## WHAT THE EXERCISE ASKS:
Whenever a line below mentions the word "tail", that line should be copied.

## SOURCE MATERIAL:
/-- Packets, their waits, and the command port. A running stream whose packet does not wait executes each packet: the
packet after it is next, unless it enters or leaves a buffer or returns in a loop; LAUNCH enters a KIND 2 entry in the
queue of its block, and with W = 1 waits for the retirement, and is dropped and counted while the Sower is not ready;
IB, COND and SWITCH enter their buffer; PRED skips when its condition fails; LOOP and ENDLOOP count passes, at most 4
deep; WRITE and SIGNAL write memory; WAIT and FFENCE wait until what they wait for holds; END leaves a buffer or stops
the stream. A reserved condition or size stops the stream with code 2, a place outside DOBJ with 3, a fifth buffer
level with 4, a loop error with 5, an unknown FUNCID with 6. A stream whose STREAM.CLOSE waits closes, and that
command completes, when its packet is over. The end of each wait completes its packet. In the modes that ZCEN names
zc.push appends a word and returns the free words left, zc.fence of an idle port returns STRSTAT and one that a
pending interrupt ends 2^63, and zc.stat returns what rs1 names; in other modes they are illegal instructions. The
ring's layout and the codes of places outside DOBJ, that zc.fence ends without a stream, the modes and traps of the
RISC-V specification, and when a word leaves a command port, are the model's readings (log entries 77, 88, 13 and
118). -/
def Obligations.StreamPackets : Prop :=
  (∀ s n x w, mapFind s.streams n = some x → (x.depth = 0 ∨ x.pos + 4 * w < x.limit) → x.hart = none → x.levels ≠ [] →
    (∀ iss, x.closing = some iss → mapFind (packetDone s n w).streams n = none ∧ completes s (packetDone s n w) iss 0 0) ∧
    (x.closing = none → ∃ y, mapFind (packetDone s n w).streams n = some y ∧ y.pos = x.pos + 4 * w ∧ y.packets = x.packets + 1 ∧ y.wait = none ∧
      y.status = x.status ∧ y.loops = x.loops ∧ y.depth = x.depth ∧ (packetDone s n w).mem = s.mem)) ∧
  (∀ s n x, mapFind s.streams n = some x → streamReady x = true → let fails := fun code => Host.Outcome.next (packetFault s n x code)
    (∀ len, exec (.pktNop n len) s = .next (packetDone s n (1 + len.toNat))) ∧
    (∀ w f a, s.rdy.getLsbD 36 = false → exec (.pktLaunch n w f a) s = .next (packetDone (dropAtSower s x.part.toNat) n 5)) ∧
    (∀ w f a, s.rdy.getLsbD 36 = true → (lookup s x.part f = none → exec (.pktLaunch n w f a) s = fails 6) ∧
      ∀ m, lookup s x.part f = some m → let b := mcbAt s m
        (b.state = 6 → exec (.pktLaunch n w f a) s = .next (packetDone (if w then setLastst s x 2 else s) n 5)) ∧
        (b.state ≠ 6 → b.queueFull = true → exec (.pktLaunch n w f a) s = .next (streamWaits s n (.launchFull w f a))) ∧
        (b.state ≠ 6 → b.queueFull = false → x.closing = none → ∃ t e y, exec (.pktLaunch n w f a) s = .next t ∧ (mcbAt t m).entries = b.entries ++ [e] ∧
          descKind e.desc = 2 ∧ descArg e.desc = a ∧ descW e.desc = w ∧ e.stream = some n ∧ mapFind t.streams n = some y ∧
          y.launched = x.launched ++ [(m, s.nextSerial)] ∧ (w = true → y.wait = some (.retire m s.nextSerial)))) ∧
    (∀ b : BufDesc, (1048576 < b.size.toNat → exec (.pktIb n b) s = fails 2) ∧
      (b.size.toNat ≤ 1048576 → b.size ≠ 0 → 4 ≤ x.depth → exec (.pktIb n b) s = fails 4) ∧
      (b.size.toNat ≤ 1048576 → b.size ≠ 0 → x.depth < 4 → (b.addr.toNat % 4 ≠ 0 ∨ x.dlen < b.addr.toNat + 4 * b.size.toNat) →
        exec (.pktIb n b) s = fails 3) ∧
      (b.size.toNat ≤ 1048576 → (b.size = 0 ∨ x.depth < 4 ∧ b.addr.toNat % 4 = 0 ∧ b.addr.toNat + 4 * b.size.toNat ≤ x.dlen) →
        exec (.pktIb n b) s = .next (packetDone s n 4 (enterBuf b)))) ∧
    (∀ c addr ref mask cnt, ((6 ≤ c.toNat ∨ 65535 < cnt.toNat) → exec (.pktPred n c addr ref mask cnt) s = fails 2) ∧
      (c.toNat < 6 → cnt = 0 → exec (.pktPred n c addr ref mask cnt) s = fails 5) ∧
      ∀ v key t, c.toNat < 6 → 1 ≤ cnt.toNat → cnt.toNat ≤ 65535 → does (streamWord n x addr.toNat) s (v, key) t →
        exec (.pktPred n c addr ref mask cnt) s = .next (packetDone (streamAcquire n x key t) n 8
          (if condHolds c (v &&& mask) ref then id else fun y => { y with skip := (cnt.toNat, 0) }))) ∧
    (∀ k : W32, (k = 0 → exec (.pktLoop n k) s = .next (packetDone s n 2 (fun y => { y with skip := (1, 1) }))) ∧
      (k ≠ 0 → 4 ≤ x.loops.length → exec (.pktLoop n k) s = fails 5) ∧
      (k ≠ 0 → x.loops.length < 4 → exec (.pktLoop n k) s =
        .next (packetDone s n 2 (fun y => { y with loops := ⟨x.depth, x.pos + 8, k.toNat⟩ :: y.loops })))) ∧
    ((x.loops = [] → exec (.pktEndloop n) s = fails 5) ∧ ∀ l rest, x.loops = l :: rest →
      (l.level ≠ x.depth → exec (.pktEndloop n) s = fails 5) ∧
      (l.level = x.depth → l.count = 1 → exec (.pktEndloop n) s = .next (packetDone s n 1 (fun y => { y with loops := rest }))) ∧
      (l.level = x.depth → l.count ≠ 1 → exec (.pktEndloop n) s = .next (packetDone s n 1 (fun y =>
        { y.setTop { y.top with pos := l.body, words := [] } with loops := { l with count := l.count - 1 } :: rest })))) ∧
    (∀ wide addr v t, does (streamWrite n x addr.toNat (if wide then 8 else 4) (fun _ => v.toNat) permST .write) s () t →
      exec (.pktWrite n wide addr v) s = .next (packetDone t n (if wide then 5 else 4))) ∧
    (∀ c addr ref mask, (6 ≤ c.toNat → exec (.pktWaitFlag n c addr ref mask) s = fails 2) ∧
      ∀ v key t, c.toNat < 6 → does (streamWord n x addr.toNat) s (v, key) t →
        (condHolds c (v &&& mask) ref = true → x.wait = none →
          exec (.pktWaitFlag n c addr ref mask) s = .next (packetDone (streamJoin n x key t) n 7)) ∧
        (condHolds c (v &&& mask) ref = false →
          exec (.pktWaitFlag n c addr ref mask) s = .next (streamWaits t n (.flag c addr ref mask)))) ∧
    (∀ b : W64, (b.toNat + 16 < s.pt → exec (.pktWaitTime n b) s = .next (packetDone s n 3)) ∧
      (s.pt ≤ b.toNat + 16 → exec (.pktWaitTime n b) s = .next (streamWaits s n (.time b)))) ∧
    (∀ nt addr a, (x.launched ≠ [] → exec (.pktSignal n nt addr a) s = .next (streamWaits s n (.signal nt addr a))) ∧
      ∀ t, x.launched = [] → x.retired = [] → x.closing = none →
        does (streamWrite n x addr.toNat 8 (fun v => (v + a.toNat) % 2 ^ 64) (permLD ||| permST) .sync) s () t →
        ∃ u, exec (.pktSignal n nt addr a) s = .next u ∧ u.mem = t.mem ∧
          ∀ i, x.ifc = some i → (ifcAt u i).msix = (ifcAt t i).msix + if nt then 1 else 0) ∧
    exec (.pktFfence n) s = .next (streamWaits s n .ffence) ∧
    (∀ c addr ref b b', ((6 ≤ c.toNat ∨ 1048576 < b.size.toNat ∨ 1048576 < b'.size.toNat) → exec (.pktCond n c addr ref b b') s = fails 2) ∧
      ∀ v key t, c.toNat < 6 → b.size.toNat ≤ 1048576 → b'.size.toNat ≤ 1048576 → does (streamWord n x addr.toNat) s (v, key) t →
        let g := if condHolds c v ref then b else b'
        bufFault x g = none → exec (.pktCond n c addr ref b b') s = .next (packetDone (streamAcquire n x key t) n 11 (enterBuf g))) ∧
    (∀ addr b (l : List BufDesc) v key t, l ≠ [] → l.length ≤ 16 → (∀ g ∈ b :: l, g.size.toNat ≤ 1048576) →
      does (streamWord n x addr.toNat) s (v, key) t → let g := l.getD v.toNat b
      bufFault x g = none →
        exec (.pktSwitch n addr b l) s = .next (packetDone (streamAcquire n x key t) n (6 + 3 * l.length) (enterBuf g))) ∧
    (((∃ l ∈ x.loops, l.level = x.depth) → exec (.pktEnd n) s = fails 5) ∧ ((∀ l ∈ x.loops, l.level ≠ x.depth) →
      exec (.pktEnd n) s = .next (packetDone s n 1 (fun y => if x.depth = 0 then { y.discard with status := .ended }
        else { y with levels := y.levels.tail, skip := (0, 0) }))))) ∧
  (∀ s n x, mapFind s.streams n = some x →
    (∀ w f a m, s.rdy.getLsbD 36 = true → x.wait = some (.launchFull w f a) → lookup s x.part f = some m → (mcbAt s m).state ≠ 6 → (mcbAt s m).queueFull = false →
      ∃ t e, exec (.launchEnqueueRetry n) s = .next t ∧ (mcbAt t m).entries = (mcbAt s m).entries ++ [e] ∧ descKind e.desc = 2 ∧
        descArg e.desc = a) ∧
    (∀ m sn st g, x.wait = some (.retire m sn) → x.retired.find? (fun r => r.1 == m && r.2.1 == sn) = some (m, sn, st, g) →
      ∃ t, exec (.launchRetireWaitEnd n) s = .next t ∧ ∀ i, x.ifc = some i → (ifcAt t i).lastst = BitVec.ofNat 64 st.toNat) ∧
    (∀ c addr ref mask v key t, x.wait = some (.flag c addr ref mask) → does (streamWord n x addr.toNat) s (v, key) t →
      (condHolds c (v &&& mask) ref = true → exec (.waitReread n) s =
        .next (packetDone (waitPacketRecord (streamJoin n x key t) n x key) n 7)) ∧
      (condHolds c (v &&& mask) ref = false → exec (.waitReread n) s = .next (streamWaits t n (.flag c addr ref mask)))) ∧
    (∀ b, x.wait = some (.time b) → b.toNat + 16 < s.pt → exec (.waitTimeEnd n) s = .next (packetDone s n 3)) ∧
    (∀ nt addr a t, x.wait = some (.signal nt addr a) → x.launched = [] → x.retired = [] → x.closing = none →
      does (streamWrite n x addr.toNat 8 (fun v => (v + a.toNat) % 2 ^ 64) (permLD ||| permST) .sync) s () t →
      ∃ u, exec (.signalAdd n) s = .next u ∧ u.mem = t.mem) ∧
    (x.wait = some .ffence → exec (.ffenceRefetch n) s = .next (packetDone s n 1 Stream.discard))) ∧
  ∀ s (a d : BitVec 5), let h := hartAt s s.hart; let port := portStream s h
    let returns := fun (i : Instr) (v : W64) => ∃ t, exec i s = .next t ∧ (hartAt t s.hart).reg d = (if d = 0 then 0 else v) ∧
      (hartAt t s.hart).pc = h.pc + 4 ∧ t.mem = s.mem
    (h.zcOn = false → ∀ i ∈ [Instr.zcPush a d, .zcFence d, .zcStat a d], exec i s = .next (illegalHart s s.hart)) ∧
    (h.zcOn = true →
      ((∀ p, port = some p → 256 ≤ p.2.fifo.length) → returns (.zcPush a d) (BitVec.allOnes 64)) ∧
      (∀ p, port = some p → p.2.fifo.length < 256 → returns (.zcPush a d) (BitVec.ofNat 64 (255 - p.2.fifo.length)) ∧
        ∃ t y, exec (.zcPush a d) s = .next t ∧ mapFind t.streams p.1 = some y ∧
          y.fifo = p.2.fifo ++ [BitVec.ofNat 32 (h.reg a).toNat] ∧ y.tail = p.2.tail + 4) ∧
      (portIdle s h = true → returns (.zcFence d) h.strstat) ∧
      (portIdle s h = false → h.pendingIrq = true → returns (.zcFence d) (BitVec.ofNat 64 (2 ^ 63))) ∧
      (portIdle s h = false → h.pendingIrq = false → exec (.zcFence d) s = .next (s.updHart s.hart (fun x => { x with fencing := true }))) ∧
      returns (.zcStat a d) (match (h.reg a).toNat with
        | 0 => h.strstat
        | 1 => h.lastst
        | 2 => BitVec.ofNat 64 ((port.map (·.2.packets)).getD 0)
        | 3 => BitVec.ofNat 64 (256 - ((port.map (·.2.fifo.length)).getD 0))
        | _ => BitVec.allOnes 64))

## REPLY:
        else { y with levels := y.levels.tail, skip := (0, 0) }))))) ∧
          y.fifo = p.2.fifo ++ [BitVec.ofNat 32 (h.reg a).toNat] ∧ y.tail = p.2.tail + 4) ∧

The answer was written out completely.